The current spate of headlines about the firing of FBI Director James Comey isn’t helping, of course. While investors may have their own private feelings, the practical outcome of this most-recent controversy is that meaningful progress on health-care reform and tax reform is going to be more difficult. And those two issues will have a much bigger impact on the U.S. economy than any political wrangling, at least for now.

For growth stock investors, there is still plenty to be optimistic about. The global economy appears to be gathering strength. Yes, growth is slow, but it is steady.
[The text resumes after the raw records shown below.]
-- ==== Sys2Proof/Machine/Requests.lean ====
section
/-! DEFINITION. What each block does with a request handed to it (R204, step 5), and the reply: one `take` per request kind.
They serve both the request's own command and a frame that RECEIVED_BYTE completes. -/

namespace Sys2Proof.Machine

/-! ## Loading the tables (R2, R3, R11) -/

/-- The tables take a new value, and the images follow (R174). -/
def State.putTables (s : State) (t : Tables) : State := ({ s with tables := t }).recomputeParts

/-- A DEFINE of one entry: mode, index and fields are examined in that order, and the entry is replaced as a whole (R2). -/
def State.defineEntry {n : Nat} {β : Type} (s : State) (index : Nat) (fields : Option β)
    (put : Tables → Fin n → β → Tables) : State × Reply :=
  if s.mode ≠ .config then s.refuse .wrongMode
  else
    match index? n index, fields with
    | some i, some d => (s.putTables (put s.tables i d), Reply.done)
    | _, _ => s.refuse .badValue

/-- DEFINE_BLOCK (R4). -/
def takeDefineBlock (d : DefBlock) (s : State) : State × Reply :=
  s.defineEntry (n := 48) d.index (readBlock d) fun t i x => { t with blocks := tset t.blocks i (some x) }

/-- DEFINE_POINT (R5). A changed feedback mode may change the proof status of a point whose lie is known, which marks POINT (R77,
R83; log entry 33). -/
def takeDefinePoint (d : DefPoint) (s : State) : State × Reply :=
  let r := s.defineEntry (n := 64) d.index (readPoint d) fun t i x => { t with points := tset t.points i (some x) }
  match index? 64 d.index with
  | some p => if r.1.proof p = s.proof p then r else (r.1.mark (.point p), r.2)
  | none => r

/-- DEFINE_GROUP (R5). -/
def takeDefineGroup (d : DefGroup) (s : State) : State × Reply :=
  s.defineEntry (n := 8) d.index (readGroup d) fun t i x => { t with groups := tset t.groups i x }

/-- DEFINE_SIGNAL (R6). -/
def takeDefineSignal (d : DefSignal) (s : State) : State × Reply :=
  s.defineEntry (n := 32) d.index (readSignal d) fun t i x => { t with signals := tset t.signals i (some x) }

/-- DEFINE_ROUTE (R7). -/
def takeDefineRoute (d : DefRoute) (s : State) : State × Reply :=
  s.defineEntry (n := 64) d.index (readRoute d) fun t i x => { t with routes := tset t.routes i (some x) }

/-- DEFINE_TURNTABLE (R8). -/
def takeDefineTurntable (d : DefTurntable) (s : State) : State × Reply :=
  s.defineEntry (n := 1) d.index (readTurntable d) fun t _ x => { t with turntable := some x }

/-- DEFINE_ROAD (R8). -/
def takeDefineRoad (d : DefRoad) (s : State) : State × Reply :=
  s.defineEntry (n := 24) d.index (readRoad d) fun t i x => { t with roads := tset t.roads i (some x) }

/-- DEFINE_TRAP (R9). -/
def takeDefineTrap (d : DefTrap) (s : State) : State × Reply :=
  s.defineEntry (n := 4) d.index (readTrap d) fun t i x => { t with traps := tset t.traps i (some x) }

/-- DEFINE_MODULE (R9). -/
def takeDefineModule (d : DefModule) (s : State) : State × Reply :=
  s.defineEntry (n := 24) d.index (readModule d) fun t i x => { t with modules := tset t.modules i (some x) }

/-- DEFINE_KEY (R10). -/
def takeDefineKey (d : DefKey) (s : State) : State × Reply :=
  s.defineEntry (n := 64) d.index (readKey d) fun t i x => { t with keys := tset t.keys i (some x) }

/-- The LED table with one slot replaced, in rising LED number (R10). -/
def putLed (k : Nat) (d : LedDef) (l : List (Nat × LedDef)) : List (Nat × LedDef) :=
  l.filter (fun x => decide (x.1 < k)) ++ (k, d) :: l.filter fun x => decide (k < x.1)

/-- DEFINE_LED (R10): 24 modules of 64 LEDs. -/
def takeDefineLed (d : DefLed) (s : State) : State × Reply :=
  s.defineEntry (n := 1536) d.number (readLed d) fun t i x => { t with leds := putLed i.val x t.leds }

/-- DEFINE_CUE (R10). -/
def takeDefineCue (d : DefCue) (s : State) : State × Reply :=
  s.defineEntry (n := 16) d.index (readCue d) fun t i x => { t with cues := tset t.cues i x }

/-- The step store's entries in use (R11). -/
def Tables.stepsUsed (t : Tables) : Nat := (t.shows.toList.map List.length).sum

/-- A step of show `i` is replaced at, or appended at, position `k` (R11). -/
def State.putStep (s : State) (i : Fin 8) (k : Nat) (x : Step) : State × Reply :=
  let l := tget s.tables.shows i
  let put (l : List Step) : State × Reply :=
    (s.putTables { s.tables with shows := tset s.tables.shows i l }, Reply.done)
  if k < l.length then put (l.set k x)
  else if k = l.length then
    if s.tables.stepsUsed < Config.stepStore then put (l ++ [x]) else s.refuse .tableFull
  else s.refuse .badValue

/-- DEFINE_STEP (R11). -/
def takeDefineStep (d : DefStep) (s : State) : State × Reply :=
  if s.mode ≠ .config then s.refuse .wrongMode
  else
    match index? 8 d.showNo, (Sent.required d.step).bind readStep with
    | some i, some x => s.putStep i d.position x
    | _, _ => s.refuse .badValue

/-- One entry of a table returned to undefined, or every entry (R3). -/
def eraseAt {α : Type} {n : Nat} (t : Tab α n) (blank : α) : Option (Fin n) → Tab α n
  | some i => tset t i blank
  | none => tfill n blank

/-- An index of ERASE within a table of `n`: none for ALL (R3). The outer none is an index out of range. -/
def eraseIndex (n : Nat) : Option Nat → Option (Option (Fin n))
  | none => some none
  | some k => (index? n k).map some

/-- The tables after an ERASE (R3). -/
def Tables.erase (t : Tables) (x : EraseTable) (index : Option Nat) : Option Tables :=
  match x with
  | .block => (eraseIndex 48 index).map fun i => { t with blocks := eraseAt t.blocks none i }
  | .point => (eraseIndex 64 index).map fun i => { t with points := eraseAt t.points none i }
  | .group => (eraseIndex 8 index).map fun i => { t with groups := eraseAt t.groups GroupDef.default i }
  | .signal => (eraseIndex 32 index).map fun i => { t with signals := eraseAt t.signals none i }
  | .route => (eraseIndex 64 index).map fun i => { t with routes := eraseAt t.routes none i }
  | .turntable => (eraseIndex 1 index).map fun _ => { t with turntable := none }
  | .road => (eraseIndex 24 index).map fun i => { t with roads := eraseAt t.roads none i }
  | .trap => (eraseIndex 4 index).map fun i => { t with traps := eraseAt t.traps none i }
  | .panel => (eraseIndex 24 index).map fun i => { t with modules := eraseAt t.modules none i }
  | .key => (eraseIndex 64 index).map fun i => { t with keys := eraseAt t.keys none i }
  | .led =>
    (eraseIndex 1536 index).map fun i =>
      { t with
        leds := match i with
          | some k => t.leds.filter fun y => y.1 != k.val
          | none => [] }
  | .cue => (eraseIndex 16 index).map fun i => { t with cues := eraseAt t.cues .none i }
  | .showing => (eraseIndex 8 index).map fun i => { t with shows := eraseAt t.shows [] i }
  | .everything =>
    match index with
    | none => some Tables.empty
    | some _ => none

/-- A point that is not defined keeps the power-on record (R65, log entry 24). -/
def State.dropUndefinedPoints (s : State) : State :=
  { s with
    points := tgen 64 fun p => if (s.pointDef p).isSome then tget s.points p else PointRec.initial }

/-- The points that are not defined and whose lie is known: those that `dropUndefinedPoints` gives a new lie. -/
def State.losingLie (s : State) : List (Fin 64) :=
  (indices 64).filter fun p => (s.pointDef p).isNone && (tget s.points p).lie.isSome

/-- The tables take what an ERASE leaves of them: each point that loses its lie with its entry is marked (R83), and the images
follow (R174). -/
def State.putErased (s : State) (t : Tables) : State :=
  let s := { s with tables := t }
  (s.dropUndefinedPoints.recomputeParts).markAll (s.losingLie.map .point)

/-- ERASE (R3). -/
def takeErase (d : EraseReq) (s : State) : State × Reply :=
  if s.mode ≠ .config then s.refuse .wrongMode
  else
    match (Sent.required d.table).bind fun x => s.tables.erase x d.index with
    | some t => (s.putErased t, Reply.done)
    | none => s.refuse .badValue

/-! ## Parameters, captions, text (R12, R13, R185) -/

/-- SET_PARAM (R13, R14). -/
def takeSetParam (d : ParamReq) (s : State) : State × Reply :=
  match Sent.required d.param with
  | none => s.refuse .badValue
  | some x =>
    let v := s.params.put x d.value
    let s := { s with params := v.1 }
    let s := if (s.queue.filter s.stackDue).isEmpty then s else s.expireStack.settle
    (s, .ack (u16 v.2))

/-- Characters beyond 20 make a payload too long (R204). -/
def limitCodes {α : Type} (codes : α → List Byte) : Body α → Body α
  | .wrongLength => .wrongLength
  | .fields a => if (codes a).length ≤ 20 then .fields a else .wrongLength

/-- SET_CAPTION (R12). -/
def takeSetCaption (d : CaptionReq) (s : State) : State × Reply :=
  match index? 16 d.index with
  | some k =>
    if printable d.codes then ({ s with captions := tset s.captions k (padTo20 d.codes) }, Reply.done)
    else s.refuse .badValue
  | none => s.refuse .badValue

/-- SET_TEXT (R185). -/
def takeSetText (codes : List Byte) (s : State) : State × Reply :=
  if printable codes then ((s.putLine1 (padTo20 codes)).settlePanel, Reply.done) else s.refuse .badValue

/-! ## Modes (R15, R20 to R24) -/

/-- START_RUN (R15, R20). -/
def takeStartRun (_ : Unit) (s : State) : State × Reply :=
  if s.mode ≠ .config then s.refuse .wrongMode
  else
    match s.tables.firstFailure with
    | some (t, i) => (s, .invalid t i)
    | none => (s.enterRun, Reply.done)

/-- STOP_RUN (R23, R210). -/
def takeStopRun (_ : Unit) (s : State) : State × Reply :=
  if s.mode = .config then s.refuse .wrongMode else (s.enterConfig, Reply.done)

/-- HALT_LAYOUT (R21). -/
def takeHalt (_ : Unit) (s : State) : State × Reply :=
  match s.mode with
  | .config => s.refuse .wrongMode
  | .run => (s.enterHalt .host, Reply.done)
  | .halt _ => (s, Reply.done)

/-- RESUME (R22). -/
def takeResume (_ : Unit) (s : State) : State × Reply :=
  if s.mode.isHalt then (s.resumeRun, Reply.done) else s.refuse .wrongMode

/-- RESET: from its ACK on, every complete frame is discarded until it takes effect (R24, R210). -/
def takeReset (_ : Unit) (s : State) : State × Reply :=
  (s.updLink fun l => { l with resetting := true }, Reply.done)

/-! ## Feeds (R41, R42) -/

/-- ISOLATE_FEED (R41). -/
def takeIsolateFeed (d : IsolateReq) (s : State) : State × Reply :=
  if s.mode = .config then s.refuse .wrongMode
  else
    match index? 48 d.block, Sent.required d.on with
    | some b, some on => if (s.blockDef b).isSome then (s.isolate b on, Reply.done) else s.refuse .notDefined
    | _, _ => s.refuse .badValue

/-- RESTORE_FEED of a defined block (R42). -/
def State.restore (s : State) (b : Fin 48) : State :=
  if (tget s.feeds b).state = .latched then
    if s.mode = .run then (s.restoreNow b).settlePanel else s.updFeed b fun f => { f with deferred := true }
  else s

/-- RESTORE_FEED (R42). -/
def takeRestoreFeed (n : Nat) (s : State) : State × Reply :=
  if s.mode = .config then s.refuse .wrongMode
  else
    match index? 48 n with
    | some b => if (s.blockDef b).isSome then (s.restore b, Reply.done) else s.refuse .notDefined
    | none => s.refuse .badValue

/-! ## Trains, points, routes -/

/-- PLACE_TRAIN (R61). -/
def takePlaceTrain (d : PlaceReq) (s : State) : State × Reply := settleReply (s.placeTrain d)

/-- REMOVE_TRAIN (R62). -/
def takeRemoveTrain (n : Nat) (s : State) : State × Reply := settleReply (s.removeTrain n)

/-- THROW_POINT (R79). -/
def State.throwPoint (d : ThrowReq) (s : State) : State × Reply :=
  if s.mode ≠ .run then s.refuse .wrongMode
  else
    match index? 64 d.point, Sent.required d.lie with
    | some p, some l =>
      if (s.pointDef p).isNone then s.refuse .notDefined
      else if 0 < (tget s.points p).locks then s.refuse .locked
      else if s.legsClear p then ((s.mark (.point p)).moveRequest p l, .accepted)
      else s.refuse .occupied
    | _, _ => s.refuse .badValue

/-- THROW_POINT, with its end. -/
def takeThrowPoint (d : ThrowReq) (s : State) : State × Reply := settleReply (s.throwPoint d)

/-- REQUEST_ROUTE from the host (R87). -/
def takeRequestRoute (n : Nat) (s : State) : State × Reply := settleReply (s.requestRoute .host n)

/-- CANCEL_ROUTE from the host (R101). -/
def takeCancelRoute (n : Nat) (s : State) : State × Reply := settleReply (s.cancelRoute n)

/-- FORCE_RELEASE (R103). -/
def takeForceRelease (n : Nat) (s : State) : State × Reply := settleReply (s.forceRelease n)

/-! ## The turntable (R143, R157, R159) -/

/-- TURN from the host (R143). -/
def State.turnRequest (d : TurnReq) (s : State) : State × Reply :=
  if s.mode ≠ .run then s.refuse .wrongMode
  else
    match index? 24 d.road, Sent.required d.side with
    | some road, some e => s.turnTo .host road e
    | _, _ => s.refuse .badValue

/-- TURN from the host, with its end. -/
def takeTurn (d : TurnReq) (s : State) : State × Reply := settleReply (s.turnRequest d)

/-- HOME (R157). -/
def State.homeRequest (s : State) : State × Reply :=
  if s.mode ≠ .run then s.refuse .wrongMode
  else
    match s.tables.turntable with
    | none => s.refuse .notDefined
    | some t =>
      if s.deck.state.busy then s.refuse .busy
      else if s.deckHeldByRoute t.deckBlock .host then s.refuse .locked
      else if s.deckOccupied t.deckBlock then s.refuse .occupied
      else (s.startHoming t, .accepted)

/-- HOME, with its end. -/
def takeHome (_ : Unit) (s : State) : State × Reply := settleReply s.homeRequest

/-- STOP_TURNTABLE (R159). -/
def takeStopTurntable (_ : Unit) (s : State) : State × Reply :=
  if s.mode = .config then s.refuse .wrongMode
  else if s.tables.turntable.isNone then s.refuse .notDefined
  else (s.kill.settle, Reply.done)

/-! ## Shows and cues (R189, R190, R196) -/

/-- START_SHOW from the host (R189). -/
def takeStartShow (n : Nat) (s : State) : State × Reply := settleReply (s.startShow .host n)

/-- STOP_SHOW (R190). -/
def takeStopShow (n : Nat) (s : State) : State × Reply := settleReply (s.stopShow n)

/-- SET_CUE (R196). -/
def takeSetCue (n : Nat) (s : State) : State × Reply :=
  match index? 16 n with
  | some c => ((s.setCueFlag c).settle, Reply.done)
  | none => s.refuse .badValue

/-- CLEAR_CUE from the host (R196). -/
def takeClearCue (n : Nat) (s : State) : State × Reply :=
  match index? 16 n with
  | some c => (s.putCue c false, Reply.done)
  | none => s.refuse .badValue

/-! ## QUERY (R209) -/

/-- QUERY (R209). -/
def takeQuery (d : QueryReq) (s : State) : State × Reply :=
  match subjectOf d.code d.index with
  | some x => ((s.unmark x).reported x, .ack (s.reportOf x))
  | none => s.refuse .badValue

end Sys2Proof.Machine
end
And slow growth has lowered the probability of multiple interest rate increases this year from the U.S. Federal Reserve Board.

Most important of all, the major stock indexes are hitting new highs, which tells growth investors that optimism is the order of the day. Here’s a daily chart of the Nasdaq Composite, which shows the post-election rally, the nine-week consolidation that followed and the strong three-week uptrend that has lifted it to all-time highs.

Earnings season has helped push the Nasdaq to all-time highs.

Even the Dow Jones Industrial Average, which has been trading sideways since the beginning of March, is refusing to give up its gains. The relationship between the more conservative Dow and the growthier Nasdaq is a good indicator of how investors are really feeling. And right now, they have an appetite for risk, which is a good sign for growth investors.

Growth investors are generally optimistic by nature. But when there is this much positive evidence, being optimistic is just a rational decision. Deciding to run with the bull while it’s on the run is a great choice.